Action potentials, via the T-tubular system (TT), synchronously trigger uniform calcium release throughout the cardiomyocyte. Remodeling processes, associated with genetic and non-genetic cardiac diseases, introduce TT structural remodeling, leading to asynchronous calcium release across the myocyte and contributing to contractile dysfunction. In our laboratory, we developed an imaging method to simultaneously assess TT electrical activity and local calcium release. We documented the presence of TT elements that failed to propagate action potentials, generating slower calcium transients compared with regions with electrically coupled elements. It is concluded that TATS electrical remodeling is a major determinant of altered kinetics, amplitude, and homogeneity of calcium release in diseased hearts. Recently, the system has been implemented to probe and manipulate the electrical dynamics of subcellular membrane domains in optogenetically modifi ed cardiomyocytes. We demonstrated that TT is intrinsically excitable and reveals distinct characteristics of self-generated T-tubular action potentials.

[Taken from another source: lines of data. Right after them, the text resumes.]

-- ==== Sys2Proof/Machine/Package.lean ====
section
/-! DEFINITION. Supplies, reference clocks, power failure and heat (16 R587 to R599; 10 R397, R398, R411; 15 R573). -/

namespace Sys2Proof.Machine

/-! ### Reference clocks (R593) -/

/-- A cartridge link is gone: a bay in use fails as for surprise removal, and its sessions are recovered (10 R365, R408). -/
def linkGone (s : State) (b : Nat) : State :=
  if bst s b = 5 ∨ bst s b = 6 then
    let s := fault (s.setFld (CRT_BAY_LANES_GOOD b) 0) (baySource b 7) 0x06 0 (BitVec.ofNat 64 b) (0x4000 + b)
    let k := s.fld (CRT_SERIAL_SERIAL b)
    cartridgeLost (capacityChange (bayGone (setBst s b 10) b)) b k
  else if bst s b = 3 then setBst s b 10
  else s

/-- A hub's SerDes reference is absent: in phase 0x1 the device waits, and after 0.8 s reports it; later the hub's ports and
cartridge links are lost. -/
def referenceLost (s : State) (h : Nat) : State :=
  if 2 ≤ h ∨ s.awake = false then s
  else
    let s := { s with pins := { s.pins with serdes := s.pins.serdes.set h false } }
    if s.fld GLB_STATE_START_PHASE = 1 then
      if s.isl.phaseAt + 8 * 10 ^ 8 ≤ s.now then { s with sec := { s.sec with lastStatus := 0xC002 } } else s
    else if s.fld GLB_STATE_START_PHASE = 0 ∨ s.fld GLB_STATE_START_PHASE = 0xF then s
    else
      let s := ((List.range 8).map (8 * h + ·)).foldl (fun s p =>
        if pst s p = 2 then portLost s p else if pst s p = 1 then setPst s p 0 else s) s
      ([2 * h, 2 * h + 1] : List Nat).foldl linkGone s

def execSerdesReferenceAbsent (hub : Nat) (s : State) : Host.Outcome State Fault Refusal := .next (referenceLost s hub)

/-! ### The seal (10 R397, R398, R411; 15 R573) -/

/-- At a power failure a park stops at its next page boundary, but for one whose record is on its way (10 R397, R411). -/
def stopPark (s : State) (i : Nat) : State :=
  match s.ses? i with
  | none => s
  | some e =>
    match e.park with
    | none => s
    | some op => if op.target = .p3 ∧ op.journal ≠ 0 then s else abortPark s i

/-- Seals the device: D3, START_PHASE 0x8, and no second seal (15 R573; 16 R598). -/
def sealDevice (s : State) : State :=
  let p := s.fld GLB_STATE_START_PHASE
  if s.awake = true ∧ 1 ≤ p ∧ p ≤ 7 then
    let s := (s.ses.entries.map (·.1)).foldl stopPark s
    let s := ([0, 1, 2, 3] : List Nat).foldl sealBay s
    setPhase ((s.setFld GLB_STATE_DEV_STATE 3).setFld GLB_STATE_READY 0) 8
  else s

/-- PWRFAIL_N asserts: its event, and the seal. -/
def powerFails (s : State) : State :=
  if s.pins.pwrfailN then
    let s := { s with pins := { s.pins with pwrfailN := false } }
    sealDevice (edge (s.setFld PWR_RAILS_PWRFAIL 1) 0x400)
  else s

def execPwrfailNAsserted (s : State) : Host.Outcome State Fault Refusal := .next (powerFails s)

/-- Whether every seal that began is complete. -/
def sealsDone (s : State) : Bool :=
  (List.range 4).all fun b => (s.bay b).sealing.isNone || bitOf (s.fld CRT_SEAL_SEALED) b

/-- PWRFAIL_N has been deasserted for 10 ms: a sealed device, once its seal is complete, resets and starts up again (15 R573;
R598). -/
def powerBack (s : State) : State :=
  let s := ({ s with pins := { s.pins with pwrfailN := true } }).setFld PWR_RAILS_PWRFAIL 0
  if s.awake = true ∧ s.fld GLB_STATE_START_PHASE = 8 ∧ sealsDone s = true ∧ s.pins.thermtripN = true then internalReset s else s

def execPwrfailNDeasserted (s : State) : Host.Outcome State Fault Refusal := .next (powerBack s)

/-! ### Input voltage (R589, R590) -/

/-- VSB is in range: the always-on domain starts. -/
def standbyUp (s : State) (vsb : Nat) : State :=
  if 3135 ≤ vsb ∧ vsb ≤ 3465 then
    ({ s with pins := { s.pins with standby := true } }).setFld PWR_RAILS_VSB_MV vsb
  else s

def execStandbyRailUp (vsb : Nat) (s : State) : Host.Outcome State Fault Refusal := .next (standbyUp s vsb)

/-- VIN has been below 44 V for 50 µs while PWRFAIL_N is deasserted. -/
def inputLow (s : State) (mv : Nat) : State :=
  if s.awake = true ∧ 40000 ≤ mv ∧ mv < 44000 then
    let s := s.setFld PWR_RAILS_VIN_MV mv
    if s.pins.pwrfailN then
      sealDevice (fault (edge (s.setFld PWR_RAILS_VIN_LOW 1) 0x400) (hubUnit s 14) 0x10 0xC003 0)
    else s
  else s

def execVinLow (mv : Nat) (s : State) : Host.Outcome State Fault Refusal := .next (inputLow s mv)

/-- VIN between 54 V and 57 V: a correctable message each second. -/
def inputHigh (s : State) (mv : Nat) : State :=
  if s.awake = true ∧ 54000 < mv ∧ mv ≤ 57000 then
    let s := (s.setFld PWR_RAILS_VIN_MV mv).setFld PWR_RAILS_VIN_HIGH 1
    let due : Bool := match s.pins.vinMsgAt with
      | none => true
      | some t => decide (t + 10 ^ 9 ≤ s.now)
    if due then
      fault { s with pins := { s.pins with vinMsgAt := some s.now } } (hubUnit s 14) 0x0B 0xC003 0
    else s
  else s

def execVinHighWarning (mv : Nat) (s : State) : Host.Outcome State Fault Refusal := .next (inputHigh s mv)

/-- The device enters D3 and holds itself in reset until PORST_N is pulsed. -/
def holdReset (s : State) : State :=
  let s := resetDevice false s
  { s with pins := { s.pins with ovHold := true } }

/-- VIN above 57 V. -/
def inputOver (s : State) (mv : Nat) : State := if 57000 < mv then holdReset s else s

def execVinOvervoltage (mv : Nat) (s : State) : Host.Outcome State Fault Refusal := .next (inputOver s mv)

/-- The rails have collapsed: the device is held in reset; without VSB the always-on domain is lost as well, its latches and the
seal time with it (R590, R591). -/
def railsGone (s : State) (vin vsb : Nat) : State :=
  if vsb < 3000 then
    let s := (resetDevice true s).setFld CRT_SEAL_SEAL_US 0
    { s with pins := { s.pins with standby := false, ovHold := true },
             sec := { s.sec with reqCount := 0, lastStatus := 0, usbIn := [], usbBusy := false, stall := false } }
  else if vin < 40000 then holdReset s
  else s

def execRailCollapse (vin vsb : Nat) (s : State) : Host.Outcome State Fault Refusal := .next (railsGone s vin vsb)

/-! ### Heat (R595, R597) -/

/-- Fault message of a thermal step, from the hub nearest the hot die. -/
def heatFault (s : State) (h : Nat) : State := fault s (0xB4F + 16 * (h % 2)) 0x0B 0xC004 0

/-- A junction reaches 125 °C. -/
def tripped (s : State) (tj : Nat) : State :=
  if 125 ≤ tj then
    let s := { s with pins := { s.pins with thermtripN := false } }
    sealDevice ((s.setFld PWR_THERM_TRIPPED 1).setFld PWR_THERM_TJ_MAX_C (min tj 255))
  else s

def execThermtrip (tj : Nat) (s : State) : Host.Outcome State Fault Refusal := .next (tripped s tj)

/-- A junction reaches 100 °C: partitions without a contract in force slow down. -/
def throttle (s : State) (tj h : Nat) : State :=
  if s.awake = true ∧ 100 ≤ tj then
    let s := s.setFld PWR_THERM_TJ_MAX_C (min tj 255)
    if s.gal.limited = 0 then
      let s := { s with gal := { s.gal with limited := 1 }, pins := { s.pins with hotAt := some s.now } }
      heatFault (s.setFld PWR_THERM_THROTTLED 1) h
    else s
  else s

def execThermalThrottle (tj hub : Nat) (s : State) : Host.Outcome State Fault Refusal := .next (throttle s tj hub)

/-- A junction still exceeds 103 °C after 100 ms: every partition slows down, and make-ready evaluates again. -/
def limitAll (s : State) (tj h : Nat) : State :=
  match s.pins.hotAt with
  | none => s
  | some t =>
    if s.awake = true ∧ 103 < tj ∧ t + 10 ^ 8 ≤ s.now ∧ s.gal.limited = 1 then
      let s := (s.setFld PWR_THERM_TJ_MAX_C (min tj 255)).setFld PWR_THERM_ALL_LIMITED 1
      heatFault { s with gal := { s.gal with limited := 2 }, mkr := { s.mkr with due := true } } h
    else s

def execThermalLimitAll (tj hub : Nat) (s : State) : Host.Outcome State Fault Refusal := .next (limitAll s tj hub)

/-- Every junction has stayed below 95 °C for 1 s: the limits lift. -/
def liftLimits (s : State) (tj : Nat) : State :=
  match s.pins.hotAt with
  | none => s
  | some t =>
    if s.awake = true ∧ tj < 95 ∧ t + 10 ^ 9 ≤ s.now then
      let s := ((s.setFld PWR_THERM_TJ_MAX_C tj).setFld PWR_THERM_THROTTLED 0).setFld PWR_THERM_ALL_LIMITED 0
      { s with gal := { s.gal with limited := 0 }, pins := { s.pins with hotAt := none }, mkr := { s.mkr with due := true } }
    else s

def execThermalLimitLift (tj : Nat) (s : State) : Host.Outcome State Fault Refusal := .next (liftLimits s tj)

end Sys2Proof.Machine
end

In parallel, alterations can occur in the electrical conduction at the organ level. Current models employed to predict functional alterations caused by structural remodeling commonly do not draw upon comprehensive functional and structural data and furthermore are often based on low-resolution and non-integrated information. In our laboratory, we recently developed a correlative imaging approach to quantify and integrate electrical function with 3D micro-scale structural reconstructions of intact ventricles in an arrhythmogenic cardiomyopathy mouse model, to characterize the dynamics of conduction wavefronts traveling through fibrotic lesion.